__TRY IT__
Write out the stretch of lines below that begins at the line with "4) = i by omega]" and ends at the line with "(bigPayload.fieldsOk ∧ xorAll", including both, exactly as given and nothing more.

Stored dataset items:
*** Block opens ***

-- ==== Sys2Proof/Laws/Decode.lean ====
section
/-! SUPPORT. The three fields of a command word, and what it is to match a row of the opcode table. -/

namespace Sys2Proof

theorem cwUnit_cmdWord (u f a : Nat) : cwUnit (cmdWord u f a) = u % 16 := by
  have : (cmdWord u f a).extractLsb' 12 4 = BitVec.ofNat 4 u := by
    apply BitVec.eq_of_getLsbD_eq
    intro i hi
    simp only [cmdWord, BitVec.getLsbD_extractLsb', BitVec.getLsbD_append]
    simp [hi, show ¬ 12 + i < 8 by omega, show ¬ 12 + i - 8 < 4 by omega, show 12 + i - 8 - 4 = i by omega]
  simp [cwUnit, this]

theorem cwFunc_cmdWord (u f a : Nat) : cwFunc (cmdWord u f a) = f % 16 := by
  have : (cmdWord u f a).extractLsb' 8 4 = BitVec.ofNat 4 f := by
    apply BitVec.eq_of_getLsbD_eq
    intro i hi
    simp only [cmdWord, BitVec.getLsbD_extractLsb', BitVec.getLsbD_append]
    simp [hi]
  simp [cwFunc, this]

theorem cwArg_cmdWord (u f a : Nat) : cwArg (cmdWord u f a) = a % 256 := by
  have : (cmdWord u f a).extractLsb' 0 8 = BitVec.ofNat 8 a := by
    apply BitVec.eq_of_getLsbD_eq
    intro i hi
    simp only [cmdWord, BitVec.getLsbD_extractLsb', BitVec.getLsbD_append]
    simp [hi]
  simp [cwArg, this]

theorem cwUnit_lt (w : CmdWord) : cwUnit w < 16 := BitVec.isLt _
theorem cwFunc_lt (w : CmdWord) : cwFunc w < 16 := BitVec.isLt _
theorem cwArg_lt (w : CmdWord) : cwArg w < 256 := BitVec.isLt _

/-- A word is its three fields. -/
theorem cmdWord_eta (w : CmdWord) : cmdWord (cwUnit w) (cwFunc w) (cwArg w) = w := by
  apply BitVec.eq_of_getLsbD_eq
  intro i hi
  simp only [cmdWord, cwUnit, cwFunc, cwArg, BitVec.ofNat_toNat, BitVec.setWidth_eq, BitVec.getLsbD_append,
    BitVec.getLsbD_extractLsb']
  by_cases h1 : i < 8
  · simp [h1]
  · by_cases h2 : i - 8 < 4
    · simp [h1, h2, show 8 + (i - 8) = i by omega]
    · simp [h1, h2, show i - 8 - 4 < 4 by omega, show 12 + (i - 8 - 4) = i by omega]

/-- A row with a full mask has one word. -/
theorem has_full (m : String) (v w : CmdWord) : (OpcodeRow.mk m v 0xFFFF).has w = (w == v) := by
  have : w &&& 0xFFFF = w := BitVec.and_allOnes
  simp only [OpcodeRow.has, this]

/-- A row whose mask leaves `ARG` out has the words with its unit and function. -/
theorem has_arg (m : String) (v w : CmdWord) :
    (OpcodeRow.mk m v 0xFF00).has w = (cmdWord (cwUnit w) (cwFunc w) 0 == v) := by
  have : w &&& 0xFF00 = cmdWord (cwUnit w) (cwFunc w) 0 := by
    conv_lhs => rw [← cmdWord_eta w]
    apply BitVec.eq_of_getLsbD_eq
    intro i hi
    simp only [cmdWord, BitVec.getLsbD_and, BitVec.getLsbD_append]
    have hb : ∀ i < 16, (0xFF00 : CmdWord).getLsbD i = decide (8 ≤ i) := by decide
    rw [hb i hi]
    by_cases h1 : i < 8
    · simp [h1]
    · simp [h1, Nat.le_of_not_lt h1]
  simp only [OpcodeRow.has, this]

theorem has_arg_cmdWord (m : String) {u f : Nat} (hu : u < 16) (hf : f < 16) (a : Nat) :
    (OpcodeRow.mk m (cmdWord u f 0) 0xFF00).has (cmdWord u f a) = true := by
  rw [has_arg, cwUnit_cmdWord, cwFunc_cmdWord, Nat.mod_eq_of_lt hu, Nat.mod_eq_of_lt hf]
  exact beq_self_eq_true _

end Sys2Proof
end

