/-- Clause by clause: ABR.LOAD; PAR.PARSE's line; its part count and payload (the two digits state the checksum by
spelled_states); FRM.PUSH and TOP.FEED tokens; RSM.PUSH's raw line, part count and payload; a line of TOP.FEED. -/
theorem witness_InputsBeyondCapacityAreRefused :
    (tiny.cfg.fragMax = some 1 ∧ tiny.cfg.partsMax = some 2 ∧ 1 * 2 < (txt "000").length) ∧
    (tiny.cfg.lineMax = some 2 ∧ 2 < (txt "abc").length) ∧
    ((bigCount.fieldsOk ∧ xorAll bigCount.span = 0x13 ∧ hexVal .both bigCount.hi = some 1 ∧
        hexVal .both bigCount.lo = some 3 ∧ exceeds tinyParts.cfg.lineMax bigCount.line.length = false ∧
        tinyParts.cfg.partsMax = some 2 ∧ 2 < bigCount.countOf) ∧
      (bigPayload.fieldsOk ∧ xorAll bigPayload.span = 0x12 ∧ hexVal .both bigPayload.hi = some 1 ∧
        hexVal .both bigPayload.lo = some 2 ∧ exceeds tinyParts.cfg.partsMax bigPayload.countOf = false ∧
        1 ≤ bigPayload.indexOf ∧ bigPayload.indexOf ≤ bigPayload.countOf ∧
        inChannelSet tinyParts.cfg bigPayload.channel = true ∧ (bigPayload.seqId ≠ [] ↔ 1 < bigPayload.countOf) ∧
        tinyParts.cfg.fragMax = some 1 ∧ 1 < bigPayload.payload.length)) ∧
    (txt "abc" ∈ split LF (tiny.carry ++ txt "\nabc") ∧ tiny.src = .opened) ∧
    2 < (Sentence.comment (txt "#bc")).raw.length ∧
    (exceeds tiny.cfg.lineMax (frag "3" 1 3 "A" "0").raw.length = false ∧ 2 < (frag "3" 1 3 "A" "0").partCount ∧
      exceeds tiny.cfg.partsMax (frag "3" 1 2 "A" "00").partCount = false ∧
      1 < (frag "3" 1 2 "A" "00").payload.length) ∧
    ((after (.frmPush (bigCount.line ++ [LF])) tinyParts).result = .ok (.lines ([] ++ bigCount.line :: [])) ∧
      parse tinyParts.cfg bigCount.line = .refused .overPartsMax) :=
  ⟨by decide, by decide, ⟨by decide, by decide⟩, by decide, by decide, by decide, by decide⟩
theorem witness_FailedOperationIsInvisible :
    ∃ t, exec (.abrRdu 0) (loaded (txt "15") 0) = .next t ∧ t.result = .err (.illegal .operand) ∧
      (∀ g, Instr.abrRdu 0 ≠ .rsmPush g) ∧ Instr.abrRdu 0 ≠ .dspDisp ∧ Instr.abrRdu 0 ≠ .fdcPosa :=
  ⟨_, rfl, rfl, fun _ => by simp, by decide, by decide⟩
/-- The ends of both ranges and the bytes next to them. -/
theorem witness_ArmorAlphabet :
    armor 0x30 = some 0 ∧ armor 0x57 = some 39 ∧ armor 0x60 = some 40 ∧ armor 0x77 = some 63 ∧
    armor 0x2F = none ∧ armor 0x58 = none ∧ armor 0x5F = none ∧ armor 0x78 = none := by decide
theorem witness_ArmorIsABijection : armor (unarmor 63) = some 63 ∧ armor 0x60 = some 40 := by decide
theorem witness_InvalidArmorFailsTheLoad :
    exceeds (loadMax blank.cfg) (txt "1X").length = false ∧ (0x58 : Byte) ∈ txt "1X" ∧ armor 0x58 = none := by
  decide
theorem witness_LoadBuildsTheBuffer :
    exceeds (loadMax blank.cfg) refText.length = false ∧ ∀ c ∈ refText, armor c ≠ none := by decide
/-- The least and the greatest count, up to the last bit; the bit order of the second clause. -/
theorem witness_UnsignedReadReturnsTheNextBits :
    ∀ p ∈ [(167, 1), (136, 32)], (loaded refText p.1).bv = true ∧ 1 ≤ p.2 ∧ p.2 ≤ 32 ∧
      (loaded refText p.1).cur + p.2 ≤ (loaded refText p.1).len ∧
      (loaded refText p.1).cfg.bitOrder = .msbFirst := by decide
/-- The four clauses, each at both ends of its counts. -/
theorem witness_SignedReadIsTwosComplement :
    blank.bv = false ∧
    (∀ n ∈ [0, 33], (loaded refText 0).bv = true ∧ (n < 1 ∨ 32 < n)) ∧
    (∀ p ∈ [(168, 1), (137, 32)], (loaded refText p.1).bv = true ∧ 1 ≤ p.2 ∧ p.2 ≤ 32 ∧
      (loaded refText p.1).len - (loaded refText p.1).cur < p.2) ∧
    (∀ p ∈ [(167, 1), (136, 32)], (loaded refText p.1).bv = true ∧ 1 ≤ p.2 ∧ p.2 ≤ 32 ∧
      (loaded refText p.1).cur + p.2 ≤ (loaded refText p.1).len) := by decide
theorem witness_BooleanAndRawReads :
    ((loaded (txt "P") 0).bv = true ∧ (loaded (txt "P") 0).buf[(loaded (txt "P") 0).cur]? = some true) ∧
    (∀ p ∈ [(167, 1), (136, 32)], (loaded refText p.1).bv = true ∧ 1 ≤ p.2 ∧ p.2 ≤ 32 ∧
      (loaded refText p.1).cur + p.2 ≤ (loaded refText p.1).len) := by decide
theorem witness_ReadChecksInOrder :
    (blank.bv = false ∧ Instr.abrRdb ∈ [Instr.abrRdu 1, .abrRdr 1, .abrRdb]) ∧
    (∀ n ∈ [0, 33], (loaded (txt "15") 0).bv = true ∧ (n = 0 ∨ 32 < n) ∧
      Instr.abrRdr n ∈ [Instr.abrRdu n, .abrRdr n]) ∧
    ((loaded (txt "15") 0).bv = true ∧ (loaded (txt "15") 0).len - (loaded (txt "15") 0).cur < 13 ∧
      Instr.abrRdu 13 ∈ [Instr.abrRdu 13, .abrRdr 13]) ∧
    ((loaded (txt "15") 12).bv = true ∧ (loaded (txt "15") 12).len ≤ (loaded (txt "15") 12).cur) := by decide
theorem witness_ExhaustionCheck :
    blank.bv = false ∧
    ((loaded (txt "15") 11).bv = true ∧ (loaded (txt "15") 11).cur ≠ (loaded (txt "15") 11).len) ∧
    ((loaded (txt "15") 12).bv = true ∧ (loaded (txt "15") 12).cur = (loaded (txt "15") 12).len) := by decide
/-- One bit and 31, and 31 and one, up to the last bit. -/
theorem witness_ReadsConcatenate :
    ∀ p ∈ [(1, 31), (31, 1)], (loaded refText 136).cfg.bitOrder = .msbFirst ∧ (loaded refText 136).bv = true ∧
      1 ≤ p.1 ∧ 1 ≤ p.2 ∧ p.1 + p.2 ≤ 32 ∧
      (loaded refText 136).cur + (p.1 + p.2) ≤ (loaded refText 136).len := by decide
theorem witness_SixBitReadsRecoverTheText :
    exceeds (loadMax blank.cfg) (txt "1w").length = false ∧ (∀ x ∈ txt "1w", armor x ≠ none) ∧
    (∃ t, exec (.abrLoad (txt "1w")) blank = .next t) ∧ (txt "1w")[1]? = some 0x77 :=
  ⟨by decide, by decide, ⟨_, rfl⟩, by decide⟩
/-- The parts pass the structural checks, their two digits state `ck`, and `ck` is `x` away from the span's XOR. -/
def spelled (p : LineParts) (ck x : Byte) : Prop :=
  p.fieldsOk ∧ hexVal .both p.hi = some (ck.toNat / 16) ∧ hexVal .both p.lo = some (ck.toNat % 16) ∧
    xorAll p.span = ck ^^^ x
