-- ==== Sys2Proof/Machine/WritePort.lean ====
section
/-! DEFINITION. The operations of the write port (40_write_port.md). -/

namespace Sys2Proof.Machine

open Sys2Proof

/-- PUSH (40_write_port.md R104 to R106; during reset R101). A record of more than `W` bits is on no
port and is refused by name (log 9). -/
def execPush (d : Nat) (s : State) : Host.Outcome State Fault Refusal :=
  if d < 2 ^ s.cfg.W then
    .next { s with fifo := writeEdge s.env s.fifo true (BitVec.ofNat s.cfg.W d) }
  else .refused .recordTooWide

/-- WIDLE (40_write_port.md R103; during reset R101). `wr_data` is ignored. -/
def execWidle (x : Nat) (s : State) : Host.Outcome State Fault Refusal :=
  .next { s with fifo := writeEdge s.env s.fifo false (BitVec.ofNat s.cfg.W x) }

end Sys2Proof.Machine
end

*** Block closes ***

__RESPONSE__
    · simp [h1, h2, show i - 8 - 4 < 4 by omega, show 12 + (i - 8 - 4) = i by omega]

/-- A row with a full mask has one word. -/
theorem has_full (m : String) (v w : CmdWord) : (OpcodeRow.mk m v 0xFFFF).has w = (w == v) := by
  have : w &&& 0xFFFF = w := BitVec.and_allOnes
  simp only [OpcodeRow.has, this]

/-- A row whose mask leaves `ARG` out has the words with its unit and function. -/
theorem has_arg (m : String) (v w : CmdWord) :
    (OpcodeRow.mk m v 0xFF00).has w = (cmdWord (cwUnit w) (cwFunc w) 0 == v) := by
  have : w &&& 0xFF00 = cmdWord (cwUnit w) (cwFunc w) 0 := by
    conv_lhs => rw [← cmdWord_eta w]
    apply BitVec.eq_of_getLsbD_eq
    intro i hi
    simp only [cmdWord, BitVec.getLsbD_and, BitVec.getLsbD_append]
    have hb : ∀ i < 16, (0xFF00 : CmdWord).getLsbD i = decide (8 ≤ i) := by decide
    rw [hb i hi]
    by_cases h1 : i < 8
    · simp [h1]
    · simp [h1, Nat.le_of_not_lt h1]
  simp only [OpcodeRow.has, this]

theorem has_arg_cmdWord (m : String) {u f : Nat} (hu : u < 16) (hf : f < 16) (a : Nat) :
    (OpcodeRow.mk m (cmdWord u f 0) 0xFF00).has (cmdWord u f a) = true := by
  rw [has_arg, cwUnit_cmdWord, cwFunc_cmdWord, Nat.mod_eq_of_lt hu, Nat.mod_eq_of_lt hf]
  exact beq_self_eq_true _

end Sys2Proof
end

/-- Clause by clause: ABR.LOAD; PAR.PARSE's line; its part count and payload (the two digits state the checksum by
spelled_states); FRM.PUSH and TOP.FEED tokens; RSM.PUSH's raw line, part count and payload; a line of TOP.FEED. -/
theorem witness_InputsBeyondCapacityAreRefused :
    (tiny.cfg.fragMax = some 1 ∧ tiny.cfg.partsMax = some 2 ∧ 1 * 2 < (txt "000").length) ∧
    (tiny.cfg.lineMax = some 2 ∧ 2 < (txt "abc").length) ∧
    ((bigCount.fieldsOk ∧ xorAll bigCount.span = 0x13 ∧ hexVal .both bigCount.hi = some 1 ∧
        hexVal .both bigCount.lo = some 3 ∧ exceeds tinyParts.cfg.lineMax bigCount.line.length = false ∧
        tinyParts.cfg.partsMax = some 2 ∧ 2 < bigCount.countOf) ∧
      (bigPayload.fieldsOk ∧ xorAll bigPayload.span = 0x12 ∧ hexVal .both bigPayload.hi = some 1 ∧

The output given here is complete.